Using Python version 3.7.3 (default, Apr  3 2021 20:42:31)
Spark context Web UI available at http://rhes75:4040
Spark context available as 'sc' (master = local[*], app id = 
local-1621459701490).
SparkSession available as 'spark'.

Also

pyspark dynamic_ARRAY_generator_parquet.py

Running python applications through 'pyspark' is not supported as of Spark 2.0.
Use ./bin/spark-submit 


This works

$SPARK_HOME/bin/spark-submit --master local[4] 
dynamic_ARRAY_generator_parquet.py


See

 https://spark.apache.org/docs/latest/submitting-applications.html

HTH




 
[https://docs.google.com/uc?export=download=1-q7RFGRfLMObPuQPWSd9sl_H1UPNFaIZ=0B1BiUVX33unjMWtVUWpINWFCd0ZQTlhTRHpGckh4Wlg4RG80PQ]
   view my Linkedin 
profile<https://www.linkedin.com/in/mich-talebzadeh-ph-d-5205b2/>



Disclaimer: Use it at your own risk. Any and all responsibility for any loss, 
damage or destruction of data or any other property which may arise from 
relying on this email's technical content is explicitly disclaimed. The author 
will in no case be liable for any monetary damages arising from such loss, 
damage or destruction.




On Wed, 19 May 2021 at 20:10, Clay McDonald 
mailto:stuart.mcdon...@bateswhite.com>> wrote:
Hello all,

I’m hoping someone can give me some direction for troubleshooting this issue, 
I’m trying to write from Spark on an HortonWorks(Cloudera) HDP cluster. I ssh 
directly to the first datanode and run PySpark with the following command; 
however, it is always failing no matter what size I set memory in Yarn 
Containers and Yarn Queues. Any suggestions?
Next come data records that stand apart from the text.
/-! ### Machines and the zone -/

/-- A machine command: carried out by no FAILED machine, a proof at the end it names, nothing in the direction it moves, and
else a start: the drive on, both limits running, unless the detector there proves it at once (R159 to R162). R162 says the
proof at once of a reversal; that any other start on the detector of its target, from HALTED or from the other end, is proved
at once too, with travel time 0, is the model's choice (log 19). -/
def Obligations.MachineCommandsFollowTheTable : Prop :=
  ∀ (now : Time) (d : Dir) (r : MachineRec),
    (r.state = .failed → r.command now d = r) ∧
    (r.state = d.proved → r.command now d = { r with commanded := some d }) ∧
    (r.state = d.moving → r.command now d = r) ∧
    (r.state = .halted ∨ r.state = d.other.proved ∨ r.state = d.other.moving →
      (r.target d = false → r.command now d = { r with
        state := d.moving, commanded := some d, drive := some d, cmdTime := some now,
        leaveMet := !r.target d.other && r.boom,
        leaveBy := if !r.target d.other && r.boom then none else some (now + BitVec.ofNat 32 r.tLeave),
        travelBy := some (now + BitVec.ofNat 32 r.tTravel) }) ∧
      (r.target d = true → r.command now d = { r with
        state := d.proved, commanded := some d, drive := none, cmdTime := some now,
        leaveMet := !r.target d.other && r.boom, leaveBy := none, travelBy := none, lastTravel := some 0 }))

/-- Detector changes: a moving machine is proved at its target and else has met its leave when the end it leaves is inactive
and BOOM is active; one moved off its proved end without a command is driven back or halted, and a halted one follows its
detectors; a lost boom and a conflict fail a present machine; a position that is not supervised is only read (R160, R161,
R163, R164, R168). That a change with a lost boom and a conflict together is BOOM_LOST, that a re-drive with the target
active is proved at once and one without a plan is sent with BOOM inactive too, and that levels already held change nothing,
are the model's choice (logs 20, 19 and 27). -/
def Obligations.DetectorChangesProveOrFail : Prop :=
  ∀ (i : Fin 4) (up down boom : Bool) (s : State) (r : MachineRec), r = s.barrier.machines[i] →
    (r.up = up → r.down = down → r.boom = boom → exec (.machineDetectorChange i up down boom) s = .next s.settle) ∧
    (¬ (r.up = up ∧ r.down = down ∧ r.boom = boom) →
      (s.supervised i = false → exec (.machineDetectorChange i up down boom) s =
        .next (State.settle (s.setMachine i { r with up := up, down := down, boom := boom }))) ∧
      (r.state = .failed → s.supervised i = true → exec (.machineDetectorChange i up down boom) s =
        .next (State.settle (s.machineEvent i { r with up := up, down := down, boom := boom }))) ∧
      (s.machinePresent i = true → r.state ≠ .failed → r.boom = true → boom = false →
        exec (.machineDetectorChange i up down boom) s = .next (State.settle (s.machineEvent i { r with
          up := up, down := down, boom := boom, state := .failed, drive := none, cause := .boomLost,
          failTime := some s.clock, commanded := none, leaveBy := none, travelBy := none, leaveMet := false }))) ∧
      (s.machinePresent i = true → r.state ≠ .failed → (r.boom = true → boom = true) → up = true → down = true →
        ¬ (r.up = true ∧ r.down = true) →
        exec (.machineDetectorChange i up down boom) s = .next (State.settle (s.machineEvent i { r with
          up := up, down := down, boom := boom, state := .failed, drive := none, cause := .detectorConflict,
          failTime := some s.clock, commanded := none, leaveBy := none, travelBy := none, leaveMet := false }))) ∧
      (s.supervised i = true → (r.boom = true → boom = true) → ¬ (up = true ∧ down = true) → ∀ q : MachineRec,
        q = { r with up := up, down := down, boom := boom } →
        (∀ d : Dir, r.state = d.moving → (match d with
            | .raise => up
            | .lower => down) = false →
          exec (.machineDetectorChange i up down boom) s = .next (State.settle (s.machineEvent i
            (if boom = true ∧ (match d with
                | .raise => down
                | .lower => up) = false
             then { q with leaveMet := true, leaveBy := none } else q)))) ∧
        (∀ d : Dir, r.state = d.proved →
          ((match d with
              | .raise => up
              | .lower => down) = true →
            exec (.machineDetectorChange i up down boom) s = .next (State.settle (s.machineEvent i q))) ∧
          ((match d with
              | .raise => up
              | .lower => down) = false →
            (r.commanded = some d → exec (.machineDetectorChange i up down boom) s = .next (State.settle (s.machineEvent i
              (MachineRec.command s.clock d { q with state := .halted })))) ∧
            (r.commanded ≠ some d → exec (.machineDetectorChange i up down boom) s = .next (State.settle (s.machineEvent i
              { q with state := if up then .upProved else if down then .downProved else .halted }))))) ∧
        (r.state = .halted → exec (.machineDetectorChange i up down boom) s = .next (State.settle (s.machineEvent i
          { q with state := if up then .upProved else if down then .downProved else .halted })))) ∧
      ∀ d : Dir, r.state = d.moving → s.supervised i = true → boom = true → up = decide (d = .raise) →
        down = decide (d = .lower) →
        exec (.machineDetectorChange i up down boom) s = .next (State.settle (s.machineEvent i { r with
          up := up, down := down, boom := boom, state := d.proved, drive := none, leaveMet := true, leaveBy := none,
          travelBy := none, lastTravel := r.cmdTime.map fun t => (s.clock - t).toNat })))

/-- A leave deadline reached with leave not met, and a travel deadline reached while moving, fail the machine: both drives
off, cause and time entered, and no direction left (R160, R161, R165). A machine that enters FAILED raises MACHINE_FAILED,
URGENT while the crossing is OPEN and SAFETY in every other state, its last direction sent becomes none (R112, R165, R174),
and a change of state of a present machine is told to the test step in TEST_ACTIVE and to the Sequence Controller otherwise
(R166). A deadline before its time does nothing; that is the model's choice (log 2). -/
def Obligations.MachineDeadlinesFailTheMachine : Prop :=
  (∀ (i : Fin 4) (s : State) (r : MachineRec), r = s.barrier.machines[i] →
    (r.leaveDue s.clock = false → exec (.leaveDeadline i) s = .next s.settle) ∧
    (r.travelDue s.clock = false → exec (.travelDeadline i) s = .next s.settle) ∧
    (r.state = .lowering ∨ r.state = .raising → ∀ q : MachineRec, q = { r with
        state := .failed, drive := none, failTime := some s.clock, commanded := none, leaveBy := none, travelBy := none,
        leaveMet := false } →
      (r.leaveMet = false → due r.leaveBy s.clock = true →
        exec (.leaveDeadline i) s = .next (State.settle (s.machineEvent i { q with cause := .noResponse }))) ∧
      (due r.travelBy s.clock = true →
        exec (.travelDeadline i) s = .next (State.settle (s.machineEvent i { q with cause := .travelTimeout }))) ∧
      (NoActivation s →
        (r.leaveMet = false → due r.leaveBy s.clock = true → Reaches (.leaveDeadline i) s fun t =>
          ControlFrame s t ∧ t.crossing.lastDir[i] = none ∧ t.barrier.machines[i] = { q with cause := .noResponse }) ∧
        (due r.travelBy s.clock = true → Reaches (.travelDeadline i) s fun t =>
          ControlFrame s t ∧ t.crossing.lastDir[i] = none ∧ t.barrier.machines[i] = { q with cause := .travelTimeout })))) ∧
  ∀ (i : Fin 4) (s u : State) (r : MachineRec), u = { s with barrier := { s.barrier with
      machines := s.barrier.machines.set i r } } →
    (r.state = s.barrier.machines[i].state ∨ s.machinePresent i = false → r.state ≠ .failed ∨
      s.barrier.machines[i].state = .failed → s.machineEvent i r = u) ∧
    (r.state ≠ .failed → r.state ≠ s.barrier.machines[i].state → s.machinePresent i = true → s.machineEvent i r =
      (if s.crossing.state = .testActive then u.cycleAdvance i else u.machinesChanged)) ∧
    (r.state = .failed → s.barrier.machines[i].state ≠ .failed → ∀ v : State,
      v = State.raise { u with crossing := { s.crossing with lastDir := s.crossing.lastDir.set i none } }
        .machineFailed ⟨.machine, i.val⟩ (if s.crossing.state = .opened then .urgent else .safety) →
      s.machineEvent i r = (if s.machinePresent i = false then v
        else if s.crossing.state = .testActive then v.cycleAdvance i else v.machinesChanged))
pyspark --conf queue=default --conf executory-memory=24G

--

HDFS_RAW="/HDFS/Data/Test/Original/MyData_data/"
#HDFS_OUT="/ HDFS/Data/Test/Processed/Convert_parquet/Output"
HDFS_OUT="/tmp"
ENCODING="utf-16"

fileList1=[
'Test _2003.txt'
]
from  pyspark.sql.functions import regexp_replace,col
for f in fileList1:
fname=f
fname_noext=fname.split('.')[0]
df = 
spark.read.option("delimiter","|").option("encoding",ENCODING).option("multiLine",True).option('wholeFile',"true").csv('{}/{}'.format(HDFS_RAW,fname),
 header=True)
lastcol=df.columns[-1]
print('showing {}'.format(fname))
if ('\r' in lastcol):
lastcol=lastcol.replace('\r','')
df=df.withColumn(lastcol, 
regexp_replace(col("{}\r".format(lastcol)), "[\r]", 
"")).drop('{}\r'.format(lastcol))

df.write.format('parquet').mode('overwrite').save("{}/{}".format(HDFS_OUT,fname_noext))
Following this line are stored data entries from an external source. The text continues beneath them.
-- ==== Sys2Proof/Tests/Slice0.lean ====
section
/-! SUPPORT. The tests of the model: ill-formed commands refused, the check codes on their standard text, one step of many
commands on a small state, and for every statement with hypotheses a state and operands that meet them, clause by clause. -/

namespace Sys2Proof.Tests

open Sys2Proof Sys2Proof.Machine

set_option Elab.async false

/-! ### Well-formed commands -/

theorem test_wf_micros : (Instr.headChannelEdge 0 .a true 999).wf = true ∧ (Instr.headChannelEdge 0 .a true 1000).wf = false := by
  decide

theorem test_wf_telegram_length : (Instr.telegramReceived .box [1, 0, 4, 0, 0, 2, 0x16, 9, 0, 0] 0).wf = true ∧
    (Instr.telegramReceived .box [1, 0, 4, 0, 0, 2, 0x16, 0, 0] 0).wf = false ∧
    (Instr.telegramReceived .box [1, 0, 4, 0, 0] 0).wf = false := by decide

theorem test_wf_telegram_micros : (Instr.telegramReceived .box [1, 0, 4, 0, 0, 0, 0, 0] 1000).wf = false := by decide

theorem test_wf_plan_block : (Instr.planBlock 1 (List.replicate 70 0)).wf = true ∧
    (Instr.planBlock 1 (List.replicate 71 0)).wf = false := by decide

theorem test_wf_dp : (Instr.dpSilenceDeadline 47).wf = true ∧ (Instr.dpSilenceDeadline 48).wf = false := by decide

theorem test_wf_approach : (Instr.startTimeTimer 7).wf = true ∧ (Instr.startTimeTimer 8).wf = false ∧
    (Instr.standingDeadline 7).wf = true ∧ (Instr.standingDeadline 8).wf = false := by decide

theorem test_wf_currents : (Instr.lampSamplePoint (Vector.replicate 12 5000)).wf = true ∧
    (Instr.lampSamplePoint (Vector.replicate 12 5001)).wf = false := by decide

/-! ### The layouts of the line -/

/-- The text on which check codes are published. -/
def digits : List Byte := [0x31, 0x32, 0x33, 0x34, 0x35, 0x36, 0x37, 0x38, 0x39]

theorem test_crc16_of_the_digits : crc16 digits = 0x29B1#16 := by decide +kernel
theorem test_crc32_of_the_digits : crc32 digits = 0xCBF43926#32 := by decide +kernel

/-- REPORTS START of the box, tag 9: header, name and tag, with the check code that the layout gives. -/
def reportsStartTelegram : Telegram := ⟨1, 0, 4, 0, 0, [2, 9]⟩

theorem test_frame_reads_back : Telegram.check ((frameOf reportsStartTelegram).drop 1) = some reportsStartTelegram := by decide +kernel
theorem test_frame_with_a_bit_wrong : Telegram.check ((frameOf { reportsStartTelegram with dest := 2 }).drop 1) ≠
    some reportsStartTelegram := by decide +kernel
theorem test_count_reads_back : countOf (countBytes ⟨7, 4095, 1, .degraded, true⟩) = some ⟨7, 4095, 1, .degraded, true⟩ := by
  decide +kernel

/-! ### START -/

theorem test_reset_is_start_of_delivered_part : startPart State.reset = State.reset := by decide +kernel

/-! ### A small crossing: three DPs, an approach and an island section, one approach, one light group, two machines -/

def lampLimits : LampLimits := ⟨200, 900⟩
def presentGroup : GroupEntry := ⟨true, lampLimits, lampLimits, lampLimits⟩
def absentGroup : GroupEntry := { presentGroup with present := false }
def entryMachine : MachineEntry := ⟨true, .entry, 2000, 9000⟩
def exitMachine : MachineEntry := ⟨true, .exit, 2000, 9000⟩
def absentMachine : MachineEntry := ⟨false, .entry, 2000, 9000⟩

def smallPlan : Plan :=
  { planId := 310, version := 5, remotePermitted := true, panelFitted := true, testPermitted := true, audibleFitted := true,
    advisory := true, info := true, pminHalf := 4, lead := 30000, leadMin := 20000, tAmber := 3000, tRed := 6000,
    tExit := 8000, tZone := 15000, tMinOpen := 10000, tRaiseAllow := 6000, tStand := 60000, vLine := 556, vMin := 28,
    vLimit := 700, flashHalf := 500, silence := 2000, pmax := 400, tDrain := 10000, w2 := 4, w1 := 2, w0 := 1,
    dps := [⟨.line, .box, 61, 0, 0⟩, ⟨.head, .localHead, 131, 3, 0⟩, ⟨.line, .field, 62, 0, 0⟩],
    sects := [⟨14, 0, .approach, true, [⟨0, .inc⟩, ⟨1, .dec⟩]⟩, ⟨15, 0, .island, true, [⟨1, .inc⟩, ⟨2, .dec⟩]⟩],
    approaches := [⟨0, .inc, [⟨0, 24000⟩, ⟨1, 18000⟩], [0], 2, false, 0⟩],
    groups := #v[presentGroup, absentGroup, absentGroup, absentGroup],
    machines := #v[entryMachine, exitMachine, absentMachine, absentMachine] }

def liveDp : DpRec := { DpRec.fresh .box 2000 with state := .live, baseline := true }
def clearSect : SectRec := { SectRec.fresh 0 .start with state := .clear }
def idleDemand : DemandRec := { DemandRec.start with state := .idle, forced := false, ts := none }

/-- The bytes of the small plan from its tables of the encoding, the CRC-32 in place (R51, R52). -/
def smallImage : List Byte :=
  bytes2 310 ++ [5, 0x3F] ++ bytes2 199 ++ [0x58, 0xF9, 0x14, 0xE1] ++ [3, 2, 1, 4] ++ bytes2 30000 ++ bytes2 20000 ++
  bytes2 3000 ++ bytes2 6000 ++ bytes2 8000 ++ bytes2 15000 ++ bytes2 10000 ++ bytes2 6000 ++ bytes4 60000 ++ bytes2 556 ++
  bytes2 28 ++ bytes2 700 ++ bytes2 500 ++ bytes2 2000 ++ bytes2 400 ++ bytes2 10000 ++ [4, 2, 1] ++
  [1, 0, 200, 3, 132, 0, 200, 3, 132, 0, 200, 3, 132] ++ [0, 0, 200, 3, 132, 0, 200, 3, 132, 0, 200, 3, 132] ++
  [0, 0, 200, 3, 132, 0, 200, 3, 132, 0, 200, 3, 132] ++ [0, 0, 200, 3, 132, 0, 200, 3, 132, 0, 200, 3, 132] ++
  ([1, 0] ++ bytes2 2000 ++ bytes2 9000) ++ ([1, 1] ++ bytes2 2000 ++ bytes2 9000) ++
  ([0, 0] ++ bytes2 2000 ++ bytes2 9000) ++ ([0, 0] ++ bytes2 2000 ++ bytes2 9000) ++
  [0, 0, 61, 0, 0, 1, 2, 131, 3, 0, 0, 1, 62, 0, 0] ++ [14, 0, 0, 1, 2, 0, 0, 1, 1, 0, 0, 0, 0] ++
  [15, 0, 1, 1, 2, 1, 0, 2, 1, 0, 0, 0, 0] ++
  ([0, 0, 2, 0] ++ bytes2 24000 ++ [1] ++ bytes2 18000 ++ List.replicate 12 0 ++ [1, 0, 0, 0, 0, 0, 0, 2, 0, 0])

theorem test_small_plan_decodes : planOf smallImage = smallPlan := by decide +kernel
set_option maxRecDepth 40000 in
theorem test_small_plan_is_checked : checkImage (some 1) smallImage = .checked := by decide +kernel
/-- A machine proved up, its detectors agreeing. -/
def upMachine : MachineRec :=
  { MachineRec.noPlanLowering with state := .upProved, commanded := some .raise, drive := none, leaveBy := none, travelBy := none, up := true, boom := true }

/-- OPEN and quiet under the small plan, both ports DOWN. -/
def openState : State :=
  { State.reset with
    store := { State.reset.store with bankA := ⟨[], .active, .none, 310, 5⟩, plan := some smallPlan }
    dps := [liveDp, { liveDp with port := .localHead }, liveDp]
    sects := [clearSect, clearSect]
    demands := [idleDemand]
    crossing := { State.reset.crossing with state := .opened, lastDir := Vector.replicate 4 (some .raise), demandView := [⟨.idle, false, .none⟩], islandView := [⟨0, true⟩] }
    lights := { State.reset.lights with command := .dark, groups := Vector.replicate 4 ⟨Lamp.start, Lamp.start, Lamp.start⟩ }
    barrier := ⟨Vector.replicate 4 upMachine, State.reset.barrier.zone⟩
    faults := FaultTable.start true true }

/-- The state a command leads to. -/
def run (c : Instr) (s : State) : State :=
  match exec c s with
  | .next t => t
  | _ => s

def inState (c : CrossingState) : State := { openState with crossing := { openState.crossing with state := c } }
def ownedBy (o : Owner) (s : State) : State := { s with authority := { s.authority with owner := o } }
def atTime (t : Time) (s : State) : State := { s with clock := t }
def portState (p : Port) (st : PortState) (s : State) : State := s.onPort p fun r => { r with state := st }
def standbyState (st : BankState) (pending : Bool) : State :=
  { openState with store := { openState.store with bankB := ⟨[], st, .none, 310, 6⟩, pending := pending } }
def writing : State :=
  { standbyState .loading false with store := { (standbyState .loading false).store with write := some ⟨63, 9, List.replicate 64 7, 0⟩ } }

/-! ### Hypotheses met: the step and the laws -/

theorem test_witness_IdleStep : openState.pending = [] := by decide +kernel

/-- The small crossing at a clock value, with nothing due for a while. -/
def quietAt (now : Time) : State :=
  { openState with
    clock := now
    lights := { openState.lights with began := now }
    heads := openState.heads.set 3 { openState.heads[(3 : Fin 8)] with lastSent := now }
    dps := openState.dps.map fun r => { r with deadline := none } }

/-- Machine 0 with a record changed, and its drive on downward. -/
def movingBy (f : MachineRec → MachineRec) : State :=
  (quietAt 0).setMachine 0 (f { upMachine with state := .lowering, drive := some .lower })

/-- For each event of the clock a state at 0 in which what it times comes at `t`. -/
def comingAt (t : Time) : List (State × Instr) :=
  let q := quietAt 0
  let onBox (f : PortRec → PortRec) : State := q.onPort .box f
  let onField (f : PortRec → PortRec) : State := q.onPort .field f
  let head (f : HeadRec → HeadRec) : State := q.onHead 3 f
  let crossing (f : CrossingRec → CrossingRec) : State := { q with crossing := f q.crossing }
  let demand (d : DemandRec) : State := { q with demands := [d] }
  let record (f : FaultRec → FaultRec) : State :=
    { q with faults := { q.faults with ordinary := q.faults.ordinary.set 0 (some (f (FaultRec.created 0 10000 .zoneHold ⟨.zone, 0⟩ .urgent))) } }
  [(onBox fun r => { r with state := .checking, lastActivity := t - 200 }, .portActivityTimeout .box),
   (onField fun r => { r with state := .active, lastActivity := t - 200 }, .portActivityTimeout .field),
   (onField fun r => { r with state := .checking, checkStart := t - 2000 }, .checkingComplete .field),
   (onBox fun r => { r with lineErrors := true, errorTimes := [t - 10001, t - 10000] }, .errorTimeExpiry .box),
   (onField fun r => { r with state := .isolated, lineLoop := true, loopTimes := [t - 10000] }, .loopTimeExpiry .field),
   (onBox fun r => { r with sending := some ⟨[1, 2], t, 999⟩ }, .transmitEnd .box),
   ({ q with store := { q.store with write := some ⟨63, 9, List.replicate 64 7, t - 40⟩ } }, .planBlockWriteComplete),
   ({ q with dps := [liveDp, liveDp, { liveDp with deadline := some t }] }, .dpSilenceDeadline 2),
   (head fun r => { r with a := ⟨true, some ⟨t - 400, 0⟩, 400000, none, none⟩ }, .headStuck 3 .a),
   (head fun r => { r with oneChannel := [t - 60001, t - 60000], sentHealth := .degraded }, .oneChannelExpiry 3),
   (head fun r => { r with lastSent := t - 500 }, .headHeartbeat 3),
   (quietAt (5000 - t), .restartedFlagClears),
   (demand { idleDemand with state := .predicted, ts := some t }, .startTimeTimer 0),
   (demand { idleDemand with state := .warning, standing := some t }, .standingDeadline 0),
   (crossing fun c => { c with stateTimer := some t }, .stateTimerDeadline),
   (crossing fun c => { c with exitTimer := some t }, .exitTimerDeadline),
   ({ q with authority := { q.authority with step := .lampTest, stepEnd := some t } }, .lampTestEnd),
   (q.setZone ⟨true, true, some 0, some t, false⟩, .holdDeadline),
   (movingBy fun r => { r with leaveBy := some t, travelBy := some 9000 }, .leaveDeadline 0),
   (movingBy fun r => { r with leaveMet := true, travelBy := some t }, .travelDeadline 0),
   ({ q with lights := { q.lights with began := t - 500 } }, .halfPeriodEnd),
   (record fun r => { r with drain := some t }, .drainDeadline 0),
   (record fun r => { r with report := .sent, ackBy := some t }, .ackDeadline 0),
   ({ onBox (fun r => { r with state := .active }) with builder := ⟨none, some (t - 1000)⟩ }, .statusPeriod)]

theorem test_each_deadline_brings_its_event_when_it_is_reached :
    (∀ x ∈ (comingAt 1).take 12, x.1.advance.dueEvents.filter (fun e => decide (e ≠ .dpSilenceDeadline 0 ∧ e ≠ .dpSilenceDeadline 1)) = [x.2]) ∧
    (∀ x ∈ (comingAt 1).drop 12, x.1.advance.dueEvents = [x.2]) ∧ (∀ x ∈ comingAt 2, x.1.advance.dueEvents = []) ∧
    (∀ x ∈ comingAt 1, x.1.pending = []) := by decide +kernel

theorem test_a_channel_is_found_stuck_at_pmax (c : Channel) :
    ((quietAt 398).onHead 3 (HeadRec.onChannel c fun _ => ⟨true, some ⟨0, 0⟩, 400000, none, none⟩)).advance.dueEvents = [] ∧
    ((quietAt 399).onHead 3 (HeadRec.onChannel c fun _ => ⟨true, some ⟨0, 0⟩, 400000, none, none⟩)).advance.dueEvents =
      [.headStuck 3 c] ∧
    ((quietAt 399).onHead 3 (HeadRec.onChannel c fun _ => ⟨true, some ⟨0, 1⟩, 400000, none, none⟩)).advance.dueEvents = [] ∧
    ((quietAt 400).onHead 3 (HeadRec.onChannel c fun _ => ⟨true, some ⟨0, 1⟩, 400000, none, none⟩)).advance.dueEvents =
      [.headStuck 3 c] := by
  cases c <;> decide +kernel

theorem test_witness_SelectionMoves : (Instr.planCheck 1 ≠ .start) ∧ (∀ tag i v, Instr.planCheck 1 ≠ .planActivate tag i v) ∧
    (∀ p b us, Instr.planCheck 1 ≠ .telegramReceived p b us) ∧ (∀ h k b us, Instr.planCheck 1 ≠ .headChannelEdge h k b us) ∧
    (∀ h k, Instr.planCheck 1 ≠ .headStuck h k) ∧ (∀ h, Instr.planCheck 1 ≠ .oneChannelExpiry h) ∧
    (∀ h, Instr.planCheck 1 ≠ .headHeartbeat h) ∧ (Instr.planCheck 1 ≠ .restartedFlagClears) ∧
    (∀ tag n, Instr.planCheck 1 ≠ .resetEquipmentHead tag n) ∧
    ∃ t, exec (.headHeartbeat 3) (standbyState .checked true) = .next t := by
  refine ⟨by decide, ?_, ?_, ?_, ?_, ?_, ?_, by decide, ?_, _, rfl⟩ <;> intros <;> exact Instr.noConfusion

theorem test_witness_StepKeepsThePlanStore :
    BanksLaw writing.store ∧ StoreLaw writing.store ∧ (∃ t, step writing = .next t) := by
  refine ⟨⟨by decide +kernel, by decide +kernel, ?_⟩, by unfold StoreLaw; decide +kernel, _, rfl⟩
  intro w h
  have : w = ⟨63, 9, List.replicate 64 7, 0⟩ := by simpa [writing, standbyState] using h.symm
  subst this
  decide

theorem test_witness_StepKeepsTheSectionLaw :
    (∀ r ∈ openState.sects, SectLaw r) ∧ (∃ t, step openState = .next t) := by
  refine ⟨?_, _, rfl⟩
  intro r h
  have : r = clearSect := by
    have h' : r ∈ [clearSect, clearSect] := h
    simpa using h'
  subst this
  unfold SectLaw
  decide

theorem test_witness_StepKeepsTheRedsApart : LightsLaw openState.lights ∧ (∃ t, step openState = .next t) := by
  refine ⟨?_, _, rfl⟩
  unfold LightsLaw LampLaw
  decide +kernel

theorem test_witness_StepKeepsTheMachineLaw :
    (∀ i : Fin 4, MachineLaw openState.barrier.machines[i]) ∧ (∃ t, step openState = .next t) := by
  refine ⟨?_, _, rfl⟩
  intro i
  have : openState.barrier.machines[i] = upMachine := by fin_cases i <;> rfl
  rw [this]
  unfold MachineLaw
  refine ⟨?_, ?_, by decide, by decide, ?_, ?_, by decide, by decide⟩
  · intro d h
    exact absurd h (by simp [upMachine])
  · intro d
    cases d <;> decide
  · intro d h
    exact absurd h (by simp [upMachine])
  · intro d h
    exact absurd h (by simp [upMachine])

theorem test_witness_StepKeepsTheClosureInvariant :
    ClosureInvariant openState ∧ (∃ t, step openState = .next t) := by
  refine ⟨?_, _, rfl⟩
  unfold ClosureInvariant RecordsMatchPlan ViewsLaw CausesLaw
  decide +kernel

theorem test_witness_StepKeepsTheSequenceLaw : SequenceLaw openState ∧ (∃ t, step openState = .next t) := by
  refine ⟨?_, _, rfl⟩
  unfold SequenceLaw TimersLaw
  exact ⟨by decide +kernel, ⟨rfl, rfl⟩, by decide +kernel⟩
Caused by: org.apache.spark.SparkException: Job aborted due to stage failure: 
Task 0 in stage 1.0 failed 4 times, most recent failure: Lost task 0.3 in stage 
1.0 (TID 4, DataNode01.mydomain.com<http://DataNode01.mydomain.com>, executor 
5): ExecutorLostFailure (executor 5 exited caused by one of the running tasks) 
Reason: Container marked as failed: container_e331_1621375512548_0021_01_06 
on host: DataNode01.mydomain.com<http://DataNode01.mydomain.com>

Re: PySpark Write File Container exited with a non-zero exit code 143

2021-05-19 Thread ayan guha
Hi -- Notice the additional "y" in red (as Mich mentioned)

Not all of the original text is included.